§ **Assignment**
Would you reproduce exactly the lines below from the one holding "match a with" through the one holding "if l.ended.contains t.next then", inclusive, and no others?

§ **Material for this task**

-- ==== Sys2Proof/Machine/Finish.lean ====
section
/-!
DEFINITION. Sys2Proof/Machine/Finish.lean: reading instruction memory (spec R75, R447, R537), barriers (R432, R454 to R456), joins
(R452), tickets (R459, R460), eligibility (R372), and how threads, workgroups and their claims end (R170, R451).
-/

namespace Sys2Proof.Machine

/-! ## Instruction memory -/

/-- Whether a span contains an address of a context. -/
def Span.holds (sp : Span) (ctx va : Nat) : Bool := sp.ctx == ctx && sp.base == spanBase sp.level (va % 2 ^ 72)

/-- The word a fetch of an agent's grid reads at an address and its location: as it stood at eligibility, or, where the grid itself has
stored there since, the old or the new word as `old` chooses (R75); in a span that page service has mapped since then, as it stands
(R160; log entry 42). -/
def State.codeWord (s : State) (pl : Place) (va loc : Nat) (old : Bool) : CW :=
  match s.launch? pl.launch with
  | none => s.homeWord loc
  | some l =>
    if l.served.any fun sp => sp.holds pl.ctx va then s.homeWord loc
    else match smGet? l.oldCode (wordLoc loc) with
      | some (o, own) => if old then o else own.getD o
      | none => s.homeWord loc

/-- The word at an address as a fetch would read it, where it can be fetched (R259 step 4, R537). -/
def State.peek (s : State) (pl : Place) (pc : Nat) : Option Word :=
  match (s.reach pl.core pl.ctx pc .fetching).1 with
  | .page p => (lccCheck (s.codeWord pl pc p.loc false)).data?
  | _ => none

/-- The priority an address gives lanes placed at it: that of a `pri` word there (R447). -/
def State.priAt (s : State) (pl : Place) (pc pri : Nat) : Nat :=
  match s.peek pl pc with
  | some w => if bits w.toNat 24 7 = 0x6B ∧ bits w.toNat 16 8 = 0 then bits w.toNat 0 16 else pri
  | none => pri

/-- The address after the instruction at `pc` (R446). -/
def State.nextOf (s : State) (pl : Place) (pc : Nat) : Nat :=
  match s.peek pl pc with
  | some w => if isPrefix w.toNat then pc + 8 else pc + 4
  | none => pc + 4

/-- The lanes of a runnable entry that already stood at its address. -/
def stoodAt (was : List Entry) (pc : Nat) : Nat :=
  was.foldl (fun m e => if e.kind = .runnable ∧ e.pc = pc then m ||| e.lanes else m) 0

/-- Lanes that are newly placed at an address take the priority of a `pri` word there; entries then merge (R423, R447). -/
def State.settlePri (s : State) (pl : Place) (was fr : List Entry) : List Entry :=
  placeEntries [] (fr.flatMap fun e =>
    let fresh := maskSub e.lanes (stoodAt was e.pc)
    if e.kind ≠ .runnable ∨ fresh = 0 then [e]
    else [{ e with lanes := maskSub e.lanes fresh }, { e with lanes := fresh, pri := s.priAt pl e.pc e.pri }])

/-- The frontiers that a beam's frontier and its kept one have come from: at handler entry the one is kept aside and the other is new, and the
return brings the kept one back (R162, R166, R426). -/
def Beam.wasAt (old b : Beam) : List Entry × List Entry :=
  match old.kept, b.kept with
  | none, none => (old.frontier, [])
  | none, some _ => ([], old.frontier)
  | some k, none => (k, [])
  | some k, some _ => (old.frontier, k)

/-- Change a beam and give the lanes that it places their priorities. -/
def State.modFrontier (s : State) (a : Agent) (f : Beam → Beam) : State :=
  let old := (s.beam? a).getD default
  let s := s.modBeam a f
  let pl := s.place a
  s.modBeam a fun b =>
    { b with frontier := s.settlePri pl (old.wasAt b).1 b.frontier, kept := b.kept.map (s.settlePri pl (old.wasAt b).2) }

/-- The beams of a workgroup, as agents. -/
def Wg.agents (g : Wg) (key : Nat) : List Agent := g.beams.map fun (n, _) => .beam key n

/-- Change every beam of a workgroup. -/
def State.modBeams (s : State) (w : Nat) (f : Beam → Beam) : State :=
  match s.wg? w with
  | some g => (g.agents w).foldl (fun s a => s.modFrontier a f) s
  | none => s

/-! ## `bar.wg` (R454, R456) -/

/-- Number of bits set among the low `n`. -/
def popMask (m n : Nat) : Nat := (List.range n).countP fun i => m.testBit i

/-- Release every wait of a kind at the instruction after it. -/
def releaseAll (kind : EntryKind) (fr : List Entry) : List Entry :=
  placeEntries (fr.filter (·.kind != kind)) ((fr.filter (·.kind == kind)).map fun e => .run (e.pc + 4) e.pri e.lanes e.hold)

/-- The beam's pause-loop count returns to 0, and the one kept aside with it (R473). -/
def Beam.endPause (b : Beam) : Beam := { b with pauseLoop := 0, keptCounts := (b.keptCounts.1, b.keptCounts.2.1, 0) }

/-- The barrier of the oldest barrier entry of a frontier (R472). -/
def oldestBarrier (fr : List Entry) : Option EntryKind :=
  (fr.find? fun e => match e.kind with
    | .barWg => true
    | .barCon _ => true
    | _ => false).map (·.kind)

/-- A barrier's count has changed: the barrier-stall counts of entries that wait longest for it start afresh (R472, R473). -/
def Beam.recount (b : Beam) (kind : EntryKind) : Beam :=
  { b with
    barStall := if oldestBarrier b.frontier = some kind then 0 else b.barStall
    keptCounts := if (b.kept.bind oldestBarrier) = some kind then (b.keptCounts.1, 0, b.keptCounts.2.2) else b.keptCounts }

/-- Lanes of a beam synchronise: their reads ahead of their turn are used no more (R278). -/
def Beam.forget (b : Beam) (lanes : Nat) : Beam := (lanesOf lanes b.count).foldl (fun b l => b.modLane l Lane.forget) b

/-- The lanes that wait in entries of a kind. -/
def Beam.waitingFor (b : Beam) (kind : EntryKind) : Nat :=
  ((b.frontier ++ b.kept.getD []).filter (·.kind == kind)).foldl (fun m e => m ||| e.lanes) 0

/-- A barrier completes for a beam: its waits are over (R454, R455, R473), and what its lanes read comes after it (R273, R278). -/
def Beam.passBarrier (b : Beam) (kind : EntryKind) : Beam :=
  if (b.frontier ++ b.kept.getD []).any (·.kind == kind) then
    (((b.recount kind).onFrontiers (releaseAll kind)).forget (b.waitingFor kind)).endPause.unhold
  else b

/-- The writes that a completed barrier makes visible, and the older ones of the same registers, are no longer in doubt (R148). -/
def dropReached : List Unseen → List Unseen
  | [] => []
  | x :: xs => if x.reached || xs.any fun y => y.reached && y.reg == x.reg then dropReached xs else x :: dropReached xs

/-- The workgroup's barrier completes when the threads arrived and every exited thread number its threads. -/
def State.checkBarWg (s : State) (w : Nat) : State :=
  match s.wg? w with
  | none => s
  | some g =>
    if g.barArrived ≠ 0 ∧ g.threads ≤ g.barArrived + popMask (maskSub g.exitedThreads g.barThreads) g.threads then
      let g' : Wg := { g with
        barArrived := 0
        barThreads := 0
        barGen := (g.barGen + 1) % 65536
        unseen := dropReached g.unseen }
      (s.setWg w g').modBeams w fun b => b.passBarrier .barWg
    else s

/-! ## `bar.con` (R432, R455) -/

/-- Whether a workgroup identity is a member of a constellation (R431). -/
def Group.holds (c : Group) (id : Nat) : Bool := c.ranges.any fun (a, b) => decide (a ≤ id) && decide (id ≤ b)

/-- The threads that count as exited and have not arrived in the current generation. -/
def Group.exited (c : Group) (threads : Nat) : Nat :=
  (c.gone.map fun (id, m) => popMask (maskSub m (smGet c.who id)) threads).sum

/-- Release a member's lanes waiting at a constellation's barrier, with the acquire of its completion; a member that is not
resident is owed it (R273, R455). -/
def State.releaseMember (s : State) (con w : Nat) (pub : RSet) : State :=
  let s := s.modWg w fun g => (g.absorb pub).advance
  match s.wg? w with
  | none => s
  | some g =>
    match g.status with
    | .resident =>
      let held := g.beams.any fun (_, b) => (b.frontier ++ b.kept.getD []).any (·.kind == .barCon con)
      let s := s.modBeams w fun b => b.passBarrier (.barCon con)
      if held then s.acquire (s.wgPlace w) .dev else s
    | _ => s.setWg w { g with owed := g.owed ++ [con] }

/-- A constellation's barrier completes when ARRIVED + EXITED reaches MEMBERS × THREADS; the epoch advances where it holds the whole
grid (R299). -/
def State.checkBarCon (s : State) (lk con : Nat) : State :=
  match s.launch? lk with
  | none => s
  | some l =>
    match l.groups.find? (·.number == con) with
    | none => s
    | some c =>
      if c.arrived ≠ 0 ∧ c.members * l.record.threads ≤ c.arrived + c.exited l.record.threads then
        let c' := { c with arrived := 0, who := [], gen := (c.gen + 1) % 65536, pub := RSet.empty }
        let whole := c.members == l.record.gx * l.record.gy * l.record.gz
        let s := s.modLaunch lk fun l =>
          { l with groups := l.groups.map (fun x => if x.number = con then c' else x),
                   epoch := if whole then l.epoch + 1 else l.epoch }
        let mine := (s.wgs.filter fun (_, g) => g.launch == lk && c.holds g.id).map (·.1)
        let pub := (l.exitPubs.filter fun (id, _) => c.holds id).foldl (fun r (_, p) => r.merge p) c.pub
        let s := mine.foldl (fun s w => s.releaseMember con w pub) s
        if whole then
          { s with wgs := s.wgs.map fun (k, g) => (k, if g.launch = lk then { g with rset := RSet.empty } else g) }
        else s
      else s

/-! ## `join` (R452) -/

/-- Lanes of a beam that wait in a regroup bucket. -/
def Wg.bucketLanes (g : Wg) (beam : Nat) : Nat := maskOf ((g.buckets.filter (·.beam == beam)).map (·.lane))

/-- Complete the join at an address when every unexited lane outside the buckets stands there. -/
def joinAt (all pc : Nat) (fr : List Entry) : List Entry :=
  let mine := fr.filter fun e => e.kind == .join && e.pc == pc
  if all ≠ 0 ∧ maskSub all (mine.foldl (fun m e => m ||| e.lanes) 0) = 0 then
    placeEntries (fr.filter fun e => !(e.kind == .join && e.pc == pc)) (mine.map fun e => .run (pc + 4) e.pri e.lanes e.hold)
  else fr

/-- Complete whatever join of a beam is complete. -/
def Beam.joins (b : Beam) (buckets : Nat) : Beam :=
  let all := maskSub b.live buckets
  let go := fun (fr : List Entry) => (fr.filter (·.kind == .join)).foldl (fun fr e => joinAt all e.pc fr) fr
  let b' := b.onFrontiers go
  if b' = b then b else b'.endPause.unhold

def State.checkJoin (s : State) (a : Agent) : State :=
  match a with
  | .lantern _ => s
  | .beam w n =>
    let m := ((s.wg? w).map (·.bucketLanes n)).getD 0
    s.modFrontier a fun b => b.joins m

/-! ## Tickets (R459, R460) -/

/-- `pass(n)`: NEXT goes past workgroups that ended without taking the ticket. -/
def Launch.pass (l : Launch) (n : Nat) : Nat → Launch
  | 0 => l
  | fuel + 1 =>
    let t := l.tickets.getD n default
    if l.ended.contains t.next then
      let t' : Ticket := ⟨t.next + 1, t.faulted || l.terminated.contains t.next,
        t.pub.merge ((smGet? l.exitPubs t.next).getD RSet.empty)⟩
      ({ l with tickets := l.tickets.set n t' }).pass n fuel
    else l

def Launch.passAll (l : Launch) : Launch := (List.range 8).foldl (fun l n => l.pass n (l.ended.length + 1)) l

/-! ## Eligibility (R372) -/

/-- Workgroups of a launch's grid. -/
def Launch.total (l : Launch) : Nat := l.record.gx * l.record.gy * l.record.gz

/-- Whether every workgroup has executed `trig`, exited or been terminated; a rejected launch counts as if they had (R370). -/
def Launch.released (l : Launch) : Bool := l.rejected || decide (l.total ≤ l.triggered.length)

/-- What the releases of a launch's workgroups have published: those of their `trig`s and of their exits (R297). -/
def Launch.published (l : Launch) : RSet := (l.exitPubs.map (·.2)).foldl RSet.merge l.trigPub

/-- Launches whose predecessors have all released become eligible, in the order their records were taken; what those have published passes to
them (R297). -/
def State.checkEligible (s : State) : State :=
  s.launches.foldl (fun s (k, l) =>
    if l.eligible.isSome then s
    else
      let done := fun (p : Nat) => match s.launch? p with
        | some q => q.released
        | none => true
      let left := l.preds.filter fun p => !done p
      let pub := ((l.preds.filter done).filterMap s.launch?).foldl (fun r q => r.merge q.published) l.pub
      let s := s.modLaunch k fun l => { l with preds := left, pub := pub }
      if left.isEmpty then
        { s.modLaunch k fun l => { l with eligible := some s.eligibleCount } with eligibleCount := s.eligibleCount + 1 }
      else s) s

/-! ## Ends of threads and workgroups -/

/-- Threads of a workgroup count as exited at its barriers and its constellations' (R35, R451). -/
def State.countGone (s : State) (w threads : Nat) : State :=
  match s.wg? w with
  | none => s
  | some g =>
    let s := s.setWg w { g with exitedThreads := g.exitedThreads ||| threads }
    s.modLaunch g.launch fun l =>
      { l with groups := l.groups.map fun c =>
          if c.holds g.id then { c with gone := smSet c.gone g.id (smGet c.gone g.id ||| threads) } else c }

/-- The barriers that an end of threads may complete. -/
def State.checkBarriers (s : State) (w : Nat) : State :=
  match s.wg? w with
  | none => s
  | some g =>
    let s := s.checkBarWg w
    let cons := ((s.launch? g.launch).map fun l => (l.groups.filter (·.holds g.id)).map (·.number)).getD []
    cons.foldl (fun s c => s.checkBarCon g.launch c) s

§ **Expected answer**
  match a with
  | .lantern _ => s
  | .beam w n =>
    let m := ((s.wg? w).map (·.bucketLanes n)).getD 0
    s.modFrontier a fun b => b.joins m

/-! ## Tickets (R459, R460) -/

/-- `pass(n)`: NEXT goes past workgroups that ended without taking the ticket. -/
def Launch.pass (l : Launch) (n : Nat) : Nat → Launch
  | 0 => l
  | fuel + 1 =>
    let t := l.tickets.getD n default
    if l.ended.contains t.next then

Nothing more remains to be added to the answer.